A review by aebooksandwords
What Jesus Intended: Finding True Faith in the Rubble of Bad Religion by Todd D. Hunter

3.0

In “What Jesus Intended: Finding True Faith in the Rubble of Bad Religion,” author Todd Hunter shares in the experience of believers who are disenchanted and disillusioned with the church in the face of disappointment, deconstruction, church hurt, and even scandalous events. Yet he wants believers ready to give up on the church to know it is meant to be something Jesus intends it to be that we all live out together vs what man has often made it.

In the book, he shares about getting out of the “rubble of bad religion” and into a faith community that seeks “the true aims of the gospel.”

I appreciated how the book shares others’ stories as it communicates how we too can keep our heads above the water even as the waves rise around us, a metaphor the author uses well to describe such challenges.

At times I couldn’t tell which audience the book was meant for, but I did find many gems throughout, such as:

“Life hurts. Tragically, spiritual malpractice rubs the sore, increasing the pain. Bad religion is not just wrong thinking isolated in an individual. Its effect is more like the multicar pileups that occur in foggy, mountainous driving conditions. The fog of bad religion causes heartache and suffering to reverberate in every direction. The throbbing in one’s soul is life altering.”

This book hopes to enable us to “gain a fresh hearing from Jesus” despite church malpractice that so abounds, helping the reader “rescue the reputation of Jesus from the rubble of bad religion,” while “revealing His aims” for human life as He intended it.

The author expresses rightly that “Saying to victims of church abuse ‘not all Christians are bad’ is re-wounding. It dismisses their specific experience in a deluge of well-meaning but defensive statistics.”

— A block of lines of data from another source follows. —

/-- A handle resolves to a record or slot (R110, R72). -/
def State.resolve (s : State) (h : Nat) : Option Key :=
  let i := hLine h
  let ok := fun (slice cls : Nat) =>
    decide (s.lineGen i = hGen h) && slice == hSlice h && cls == hClass h && bits h 35 20 == 0
  match s.ks.recs.get? i with
  | some r => if ok r.slice r.cls && r.typ != 0x70 then some (r.key i) else none
  | none =>
    match s.ks.slots.get? i with
    | some c => if ok c.slice c.cls && !c.bad then some (c.key i) else none
    | none => none

/-- The attribute header of a key (R121). -/
def attrHeader (cls typ origin usage ident : Nat) (vault : Bytes) (parent s pub e : Nat) : Bytes :=
  natLE 1 1 ++ natLE 1 cls ++ natLE 1 typ ++ natLE 1 origin ++ natLE 2 usage ++ zeros 2 ++ natLE 8 ident ++
  fitLen 16 vault ++ natLE 8 parent ++ natLE 2 s ++ natLE 2 pub ++ natLE 4 e ++ zeros 16

/-- The attribute header of a native record. -/
def KeyRec.header (r : KeyRec) : Bytes :=
  attrHeader r.cls r.typ r.origin r.usage r.ident r.vault r.parent (r.key 0).secret.length r.pub.length r.exponent

/-- A mitten: header, nonce, length, ciphertext and tag under the vault root (R122). -/
def mkMitten (root header nonce secret pub : Bytes) : Bytes :=
  let aad := header ++ fitLen 12 nonce ++ natLE 4 (secret.length + pub.length)
  let (ct, tag) := sivSeal root (fitLen 12 nonce) aad (secret ++ pub)
  aad ++ ct ++ tag

/-- The header and the key of a mitten pass the checks of R123 for the loaded vault, deleted identifiers aside. -/
def headerOk (h vault : Bytes) : Bool :=
  let cls := field h 1 1
  let t := field h 2 1
  let o := field h 3 1
  match keyType t with
  | none => false
  | some k =>
    field h 0 1 == 1 && k.classes.contains cls && decide (1 ≤ o) && decide (o ≤ 4) && field h 6 2 == 0 &&
    slice h 0x10 16 == fitLen 16 vault && (field h 0x20 8 == 0 || o == 2 || o == 4) &&
    field h 0x28 2 == k.s && field h 0x2A 2 == k.pub && exponentOk t (field h 0x2C 4) && allZero (slice h 0x30 16) &&
    usageOk t cls (field h 4 2)

/-- The deleted-key list of a policy block (R139). -/
def deletedList (block : Bytes) : List Nat :=
  let n := field block 1 1
  (List.range (field block 6 2)).map (fun j => field block (0x40 + 64 * n + 8 * j) 8)

/-- A mitten opens under a vault root: its secret and public part (R122, R123). -/
def openMitten (root block vault m : Bytes) : Option (Bytes × Bytes) :=
  let l := field m 0x4C 4
  let sLen := field m 0x28 2
  if decide (96 ≤ m.length) && l == sLen + field m 0x2A 2 && m.length == 96 + l && headerOk m vault &&
      !(deletedList block).contains (field m 8 8) then
    match sivOpen root (slice m 0x40 12) (slice m 0 0x50) (slice m 0x50 l) (slice m (0x50 + l) 16) with
    | some pt => some (pt.take sLen, pt.drop sLen)
    | none => none
  else none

One thing that stood out oddly to me was the defining of “repent” in Chapter 5 only as “rethinking all of life.” While this fits well within the definition of the word, it lacks clarity by not including a mention of turning from sin to God’s ways.

Chapter 5’s explanation of various parables was insightful and inspiring, especially the Parable of the Wheat and Weeds in light of evil and the problem of pain.

Some things I also appreciated:

“We either use Jesus for our purposes or we find purpose as we follow Jesus into the story of God.”

“We want God to judge and stop the evil that appears in the news, but we are protective of our own thoughts, words, and deeds, and don’t with the same urgency ask God to intervene in our hearts.”

“No one, not even the one most understandably cynical about church, is excluded from the love and embrace of the God revealed in Jesus. Neither are occasional sinners, the barely religious, or those fleeing the church. The church can rest in God’s longing, searching embrace of the Good Shepherd—and a core aspect of that rest is ceasing judgmentalism and adopting welcoming love.”

Thank you to IVP for sending this book for an honest review. All opinions are my own.